Q170588

The resistivity and temperature coefficient of resistance of Evanohm are 800 CM-Ω/ft and

20 x 10-6 /C, respectively, at 20C. A #40 round wire has a diameter of 0.00314 in. Find the resistance of a 14.79 in long sample of a #40 round Evanohm wire at

(a) 20 ⁰C, and

(b) 52 ⁰C.

Solution:

We are given resistivity, ρ = 800 CM-Ω/ft.

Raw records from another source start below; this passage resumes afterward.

-- ==== Sys2Proof/Machine/Power.lean ====
section
/-!
DEFINITION. Power (R511 to R528): domains, the four device states, wake sources and rails, PMBus, thermal limits
and service life, with what a reset of SYS keeps.
-/
namespace Sys2Proof.Machine
open Sys2Proof

/-- The power state changed. -/
def updPwr (s : State) (f : PwrState → PwrState) : State := { s with pwr := f s.pwr }
/-- The start's state changed. -/
def updBoot (s : State) (f : BootState → BootState) : State := { s with boot := f s.boot }

/-! ### MRAM programs that end or break off (R425) -/

/-- Power lost during a program (R425): each of its codewords holds its old data, its new data or an uncorrectable pattern. -/
def progBroken (s : State) : State :=
  match s.mm.prog with
  | none => s
  | some p =>
    let s := p.words.foldl (fun s c =>
      let (s, r) := s.free
      let a := max p.off (c * 32)
      let n := min (p.off + p.data.length) (c * 32 + 32) - a
      if r.toNat % 3 = 1 then
        { s with mem := memPutAll s.mem (mramBase + a) (slice p.data (a - p.off) n), mm := { s.mm with mramErr := amDel s.mm.mramErr c } }
      else if r.toNat % 3 = 2 then { s with mm := { s.mm with mramErr := amSet s.mm.mramErr c 4 } }
      else s) s
    { s with mm := { s.mm with prog := none, progQ := [] } }.set pgNVM F.NVM_STAT_BUSY 0

/-! ### Domains (R511, R512) -/

/-- The domains that a domain needs, AON, SYS and VCORE apart (R511). -/
def domNeeds (d : Nat) : List Nat :=
  match d with
  | 6 | 12 | 13 => [8]
  | 7 => [6]
  | _ => []

/-- The domains that need a domain, the last of the table first (R512). -/
def domUsers (d : Nat) : List Nat := if d = 8 then [13, 12, 7, 6] else if d = 6 then [7] else []

/-- DIM keeps the pixel domains off (R515). -/
def dimHolds (s : State) : Bool :=
  match s.pwr.dim with
  | .entering _ | .dim => true
  | _ => false

/-- The device state permits a domain (R511). -/
def statePermits (s : State) (d : Nat) : Bool :=
  match devState s with
  | 0 | 1 => !((d = 6 || d = 7) && dimHolds s)
  | 2 => d = 10 && s.get pgPMU F.PMU_WAKEEN_EN / 4 % 2 = 1
  | _ => false

/-- A domain is wanted on (R511). -/
def domWant (s : State) (d : Nat) : Bool :=
  d ≤ 1 || (s.pwr.req / 2 ^ d % 2 = 1 && statePermits s d && !((d = 6 || d = 7) && s.flag pgPMU F.PMU_THERM_CRIT) &&
    (domNeeds d).all (domainOn s))

/-- Domains follow requests: after handover, outside SERVICE WAIT. -/
def domFree (s : State) : Bool := s.boot.handed && !s.boot.svcWait

/-- A change of a domain is in progress (R512). -/
def domChanging (s : State) : Bool := domFree s && (List.range 16).any fun d => domWant s d != domainOn s d

/-- The arbiter ports of a domain (R427). -/
def domPorts (d : Nat) : List Nat :=
  match d with
  | 2 | 3 | 4 | 5 => [16 + d]
  | 6 => [2, 4, 5, 6, 7]
  | 7 => [3]
  | 10 => [8, 11, 12, 13]
  | 11 => [9, 10]
  | 12 => [0]
  | 13 => [1]
  | 14 => [14]
  | 15 => [15]
  | _ => []

/-- A port's mask at both arbiters. -/
def maskBoth (p : Nat) (on : Bool) (s : State) : State := maskPort 1 p on (maskPort 0 p on s)

/-- The mask of a core's arbiter port (R435, R473): on while its domain is off or the core is in RESET or SLEEP. -/
def coreMask (c : Nat) (s : State) : State :=
  let m := (s.core c).mode
  maskBoth (18 + c) (!domainOn s (2 + c) || m = .reset || m = .sleep) s

/-- Port 22's mask: on while both output domains are off (R435). -/
def maskRecords (s : State) : State := maskBoth 22 (!domainOn s 12 && !domainOn s 13) s

/-- The ports of every domain that is off masked (R435). -/
def maskOff (s : State) : State :=
  maskRecords ((List.range 16).foldl (fun s d => if domainOn s d then s else (domPorts d).foldl (fun s p => maskBoth p true s) s) s)

/-- DOMEFF with a domain's bit changed. -/
def domSet (d : Nat) (on : Bool) (s : State) : State :=
  let v := s.get pgPMU F.PMU_DOMEFF_ON
  s.set pgPMU F.PMU_DOMEFF_ON (if on then v ||| 2 ^ d else v - (v &&& 2 ^ d))

/-- The strands in flight on colour lanes 2 and 3 when PIXB goes off during a preparation are spoiled; which of them were is open (R27). -/
def lanesLost (s : State) : State :=
  if !s.outs.preparing then s
  else
    (List.range 64).foldl (fun s p =>
      let k := strand s p
      if takesFrames s p ∧ !k.prep.contains s.time.seq ∧ k.pos < s.get pgMAP F.MAP_SEG_COUNT p then
        let (s, r) := s.free
        if r.toNat % 2 = 1 then updStrand s p fun k => { k with spoiled := true } else s
      else s) s

/-- The AIR balls as the domain turns (R411): driven at the levels of an idle link, or high-impedance. -/
def airBalls (on : Bool) (s : State) : State :=
  if on then airIdle s else ["AIR_CLK", "AIR_D0", "AIR_D1", "AIR_D2", "AIR_D3", "AIR_DIR", "AIR_TXGO"].foldl (fun s n => s.emit (.ballFloat n)) s

/-- What a domain's blocks lose as it goes off (R511, R73): everything but their registers. -/
def domLost (d : Nat) (s : State) : State :=
  match d with
  | 2 | 3 | 4 | 5 =>
    let s := coreReset (d - 2) s
    let s := if s.cmt.owner = d - 1 then setOwner 0 s else s
    s.updCore (d - 2) fun _ => {}
  | 6 =>
    -- R27: what is in preparation is lost; R149: the state applied last stands
    let s := updPwr s fun p => { p with prepCut := p.prepCut || s.outs.preparing }
    let spoil := fun (k : Strand) => if k.prep.contains s.time.seq then k else { k with spoiled := true }
    { s with outs := { s.outs with preparing := false, strands := s.outs.strands.map spoil },
             vens := s.vens.map fun v => { v with missed := false }, col := { s.col with swept := none, cache := [] } }
  | 7 => lanesLost (updPwr s fun p => { p with prepCut := p.prepCut || s.outs.preparing })
  | 8 =>
    if s.pwr.selfRef then s
    else
      let s := { s with vens := s.vens.map fun (v : Ven) => { window := v.window }, col := {} }
      let s := { s with mem := s.mem.filter fun c => c.1 < fsBase,
                        mm := { s.mm with ecc := s.mm.ecc.filter fun e => e.1 < fsBase / 8, scrub := 0, arb := [{}, {}], conf := [] } }
      (s.set pgFS F.FS_TRAIN_DONE 0).set pgFS F.FS_TRAIN_PASS 0
  | 9 => progBroken s
  | 10 =>
    let s := linkDown 1 (linkDown 0 s)
    let s := if s.cmt.owner = 5 then setOwner 0 s else s
    { s with net := { cane := { keys := s.net.cane.keys } },
             vens := s.vens.map fun v => { v with units := v.units.filter (·.src = 3), snap := [], lost := false, ends := [] } }
  | 11 =>
    let s := (List.range 4).foldl (fun s b => if (bruOf s b).up then portDown b s else s) s
    discEval { s with bru := List.replicate 4 {}, vens := s.vens.map fun v => { v with units := v.units.filter (·.src ≠ 3) },
                      fab := { lastMember := s.fab.lastMember, record := s.fab.record, table := s.fab.table } }
  | 12 | 13 =>
    let half := fun (p : Nat) => if d = 12 then p < 32 else 32 ≤ p
    let s := (List.range 144).foldl (fun s i =>
      if (if i < 128 then half (i / 2) else half ((i - 128) * 4)) then floatPin i (clearPin i s) else s) s
    let s := (List.range 64).foldl (fun s p => if half p then rdmDrop p true s else s) s
    let kept := fun (k : Strand) => { ({} : Strand) with rdmReq := k.rdmReq, rdmResp := k.rdmResp, back := k.back, backFt := k.backFt }
    { s with outs := { s.outs with strands := s.outs.strands.zipIdx.map fun (k, p) => if half p then kept k else k } }
  | 14 => firstUse { s with snd := {} }
  | 15 => airBalls false { s with air := { s.air with fails := 0, frame := none, onAir := none, dirOut := true, waiting := [], listFor := 0 } }
  | _ => s

/-- One domain goes off: its ports are masked, then its power goes (R512). -/
def domOff1 (d : Nat) (s : State) : State :=
  if !domainOn s d then s
  else
    let s := (domPorts d).foldl (fun s p => maskBoth p true s) s
    let s := domSet d false (domLost d s)
    -- the counts of a page that is off are lost with its blocks (R85)
    maskRecords { s with ctr := s.ctr.filter fun (k, _) => pageDomainOn s (k / 32 / 4096) }

/-- A domain goes off, those that need it first (R512). -/
def domOff (d : Nat) (s : State) : State :=
  let s := domOff1 d ((domUsers d).foldl (fun s u => domOff1 u s) s)
  enableEval (settleAll (pairOff (refreshAll s)))

/-- A domain has powered: its ports are unmasked and its blocks leave reset (R512). -/
def domOn (d : Nat) (s : State) : State :=
  if domainOn s d then s
  else
    let s := domSet d true s
    let s := maskRecords ((domPorts d).foldl (fun s p => maskBoth p false s) s)
    let s := if d = 8 then updPwr s fun p => { p with selfRef := false } else s
    let s := if 2 ≤ d ∧ d ≤ 5 then coreMask (d - 2) (coreMode (d - 2) s) else s
    let s := if 12 ≤ d ∧ d ≤ 13 then (List.range 64).foldl (fun s p => if outDomain p = d then takeUp p s else s) s else s
    let s := if d = 15 then airBalls true s else s
    let s := if (d = 6 ∨ d = 7) ∧ domainOn s 6 ∧ domainOn s 7 then updPwr s fun p => { p with pixOnAt := some s.time.ft } else s
    settleAll (refreshAll (discEval s))

/-- A write of DOMREQ that waited takes effect once no change is in progress (R512). -/
def domSettle (s : State) : State :=
  match s.pwr.reqLater with
  | some v => if domChanging s then s else updPwr s fun p => { p with req := v, reqLater := none }
  | none => s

Convert this to Ω.m by using the conversion factor, 1 Ω.m = 60153.49.3 circular mil Ω/ft.

resisitivity in Ω.m = $800\space CM-Ω/ft * \frac{1\space Ω.m }{601530493.4\space CM-Ω/ft } = 1.33 * 10^{-6} Ω.m$

Temperature coefficient of resistance, α  = 20 * 10^-6 / ⁰C.

Answer a:

To find the resistance of the 14.79-inch long sample of a # 40 Evanohm wire at 20 ⁰C.

Resistance R is related to the length and cross-sectional area of the wire by the relation:

$R = ρ \frac{L}{A}$

Length of the wire, L $= 14.79 \space inch * \frac{1 \space m}{39.37 \space inch } = 0.376 m$

diameter of wire = 0.00314 inch

radius of wire, r = 0.00314 inch/2 = 0.00157 inch.

radius of wire in meter, r $= 0.00157inch * \frac{1m}{39.37inch} = 3.988 * 10^{-5} meters.$

cross sectional Area, A $= Π r^2 = 3.1447 * ( 3.988 * 10^{-5})^2 = 5.00 * 10^{-9} m^2.$

plug A= 5.00 * 10 ^-9 m²,

resisitivity, ρ 1.33 * 10^{-6} Ω.m

and lenght, L = 0.376 meter in the formula, we have

$R = ρ \frac{L}{A} = 1.33 * 10^{-6} Ω.m * \frac{0.376m}{5.00*10^{-9} m^2 }$

Resistance, R at 20 ⁰C = 100.00 Ω.

Answer b :

To find the resistance of the 14.79-inch long sample of a # 40 Evanohm wire at 520 ⁰C.

We will use the formula

R = R _ref [ 1 + α (T-T_ref )]

resistance at 20 ⁰C will be R _ref.

T _ref = 20 ⁰C.

T = 520 ⁰C.

Temperature coefficient of resistance, α  = 20 * 10^-6 / ⁰C.

R = 100.00 Ω  [ 1 + 20 * 10^-6 / ⁰C.  (520 ⁰C - 20 ⁰C )]

= 100.00 Ω  [ 1 + 20 * 10^-6 / ⁰C. *  500 ⁰C ]

= 100.00 Ω  [ 1 + 0.01]

R = 101 Ω.Resistance, R at 520 ⁰C = 101 Ω.

Answer a : Resistance, R at 20 ⁰C = 100.00 Ω. Answer b : Resistance, R at 520 ⁰C = 101.00 Ω.